## What needs to be done
An exact copy of the entries below is the expected answer.

Saved data entries

-- ==== Sys2Proof/Laws/PerInstr.lean ====
section
/-! SUPPORT. What is said of every command, one lemma per constructor of `Instr`. -/

namespace Sys2Proof.Laws.EncodeMatchesTable

/-- The command's word matches its own row of R104's match and mask table. -/
def Statement (i : Instr) : Prop := encode i &&& i.row.mask = i.row.value

theorem push (cb : Bit) (data : Byte) : Statement (.push cb data) := by
  revert cb data
  unfold Statement
  decide +kernel

theorem flush (cb : Bit) (noop : Byte) : Statement (.flush cb noop) := by
  revert cb noop
  unfold Statement
  decide +kernel

theorem compx : Statement .compx := by unfold Statement; decide

theorem compw : Statement .compw := by unfold Statement; decide

theorem compl : Statement .compl := by unfold Statement; decide

theorem revbits (byte : Byte) : Statement (.revbits byte) := by
  revert byte
  unfold Statement
  decide +kernel

theorem quant4 (byte : Byte) : Statement (.quant4 byte) := by
  revert byte
  unfold Statement
  decide +kernel

theorem sendr : Statement .sendr := by unfold Statement; decide

theorem sendf (cb : Bit) : Statement (.sendf cb) := by
  revert cb
  unfold Statement
  decide

end Sys2Proof.Laws.EncodeMatchesTable
end

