-- ==== Sys2Proof/Laws/Safety.lean ====
section
/-! SUPPORT. The checks and operands of the machine are those the claims name in terms of the registers. -/

namespace Sys2Proof.Machine

theorem State.fbSize_eq (s : State) : s.fbSize = s.framebufferBytes := by
  simp [State.framebufferBytes, State.fbSize, State.nibbleLayout, State.fbWidth, State.fbHeight]

theorem State.geomOK_iff_accepted (s : State) : s.geomOK = true ↔ s.geometryAccepted := by
  rw [State.geomOK_iff]
  simp [State.geometryAccepted, State.fbSize_eq, State.nibbleLayout, State.fbWidth, State.fbHeight]

theorem Regs.fbLayout_cases (r : Regs) : r.fbLayout = 0 ∨ r.fbLayout = 1 := by
  generalize r.fbLayout = v
  revert v
  decide

theorem State.depthOK_iff_accepted (s : State) : s.depthOK = true ↔ s.depthAccepted := by
  unfold State.depthOK State.depthAccepted State.nibbleLayout
  rcases s.reg.fbLayout_cases with h | h <;> simp [h]

theorem State.srcInRange_iff_accepted (s : State) : s.srcInRange = true ↔ s.rangeAccepted := by
  simp [State.srcInRange, State.rangeAccepted, State.stride, State.depthOne, State.srcBase, State.srcWidth,
    State.srcHeight, ceilDiv]

theorem State.compositeCheck_iff_accepted (s : State) : compositeCheck s = .none ↔ s.compositeAccepted := by
  rw [compositeCheck_eq_none_iff, s.geomOK_iff_accepted, s.depthOK_iff_accepted, s.srcInRange_iff_accepted]
  rfl

theorem State.serialBytes_eq (s : State) : s.serialBytes = s.bytesToSend := by
  unfold State.serialBytes State.bytesToSend
  rw [State.fbSize_eq]
  exact List.map_congr_left fun i _ => by simp [State.serialByte, State.nibbleLayout]

theorem State.pagePixel_eq (s : State) (x y : Nat) :
    s.pagePixel x y = bitAt (s.fbMem.read (s.pageAddr x y)) (y % 8) := (bitAt_eq_ofBool _ _).symm

theorem State.channelByte_eq (s : State) (x y ch : Nat) :
    s.channelByte x y ch = s.fbMem.read (s.nibbleAddr x y + ch) := rfl

/-- Several steps are one step and the rest. -/
theorem runSteps_succ {n : Nat} {s t : State} (h : step s = .next t) : runSteps (n + 1) s = runSteps n t := by
  rw [runSteps, h]

end Sys2Proof.Machine
end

## Response to the task
-- ==== Sys2Proof/Laws/PerInstr.lean ====
section
/-! SUPPORT. What is said of every command, one lemma per constructor of `Instr`. -/

namespace Sys2Proof.Laws.EncodeMatchesTable

/-- The command's word matches its own row of R104's match and mask table. -/
def Statement (i : Instr) : Prop := encode i &&& i.row.mask = i.row.value

theorem push (cb : Bit) (data : Byte) : Statement (.push cb data) := by
  revert cb data
  unfold Statement
  decide +kernel

theorem flush (cb : Bit) (noop : Byte) : Statement (.flush cb noop) := by
  revert cb noop
  unfold Statement
  decide +kernel

theorem compx : Statement .compx := by unfold Statement; decide

theorem compw : Statement .compw := by unfold Statement; decide

theorem compl : Statement .compl := by unfold Statement; decide

theorem revbits (byte : Byte) : Statement (.revbits byte) := by
  revert byte
  unfold Statement
  decide +kernel

theorem quant4 (byte : Byte) : Statement (.quant4 byte) := by
  revert byte
  unfold Statement
  decide +kernel

theorem sendr : Statement .sendr := by unfold Statement; decide

theorem sendf (cb : Bit) : Statement (.sendf cb) := by
  revert cb
  unfold Statement
  decide

end Sys2Proof.Laws.EncodeMatchesTable
end

-- ==== Sys2Proof/Laws/Safety.lean ====
section
/-! SUPPORT. The checks and operands of the machine are those the claims name in terms of the registers. -/

namespace Sys2Proof.Machine

theorem State.fbSize_eq (s : State) : s.fbSize = s.framebufferBytes := by
  simp [State.framebufferBytes, State.fbSize, State.nibbleLayout, State.fbWidth, State.fbHeight]

theorem State.geomOK_iff_accepted (s : State) : s.geomOK = true ↔ s.geometryAccepted := by
  rw [State.geomOK_iff]
  simp [State.geometryAccepted, State.fbSize_eq, State.nibbleLayout, State.fbWidth, State.fbHeight]

theorem Regs.fbLayout_cases (r : Regs) : r.fbLayout = 0 ∨ r.fbLayout = 1 := by
  generalize r.fbLayout = v
  revert v
  decide

theorem State.depthOK_iff_accepted (s : State) : s.depthOK = true ↔ s.depthAccepted := by
  unfold State.depthOK State.depthAccepted State.nibbleLayout
  rcases s.reg.fbLayout_cases with h | h <;> simp [h]

theorem State.srcInRange_iff_accepted (s : State) : s.srcInRange = true ↔ s.rangeAccepted := by
  simp [State.srcInRange, State.rangeAccepted, State.stride, State.depthOne, State.srcBase, State.srcWidth,
    State.srcHeight, ceilDiv]

theorem State.compositeCheck_iff_accepted (s : State) : compositeCheck s = .none ↔ s.compositeAccepted := by
  rw [compositeCheck_eq_none_iff, s.geomOK_iff_accepted, s.depthOK_iff_accepted, s.srcInRange_iff_accepted]
  rfl

theorem State.serialBytes_eq (s : State) : s.serialBytes = s.bytesToSend := by
  unfold State.serialBytes State.bytesToSend
  rw [State.fbSize_eq]
  exact List.map_congr_left fun i _ => by simp [State.serialByte, State.nibbleLayout]

theorem State.pagePixel_eq (s : State) (x y : Nat) :
    s.pagePixel x y = bitAt (s.fbMem.read (s.pageAddr x y)) (y % 8) := (bitAt_eq_ofBool _ _).symm

theorem State.channelByte_eq (s : State) (x y ch : Nat) :
    s.channelByte x y ch = s.fbMem.read (s.nibbleAddr x y + ch) := rfl

/-- Several steps are one step and the rest. -/
theorem runSteps_succ {n : Nat} {s t : State} (h : step s = .next t) : runSteps (n + 1) s = runSteps n t := by
  rw [runSteps, h]

end Sys2Proof.Machine
end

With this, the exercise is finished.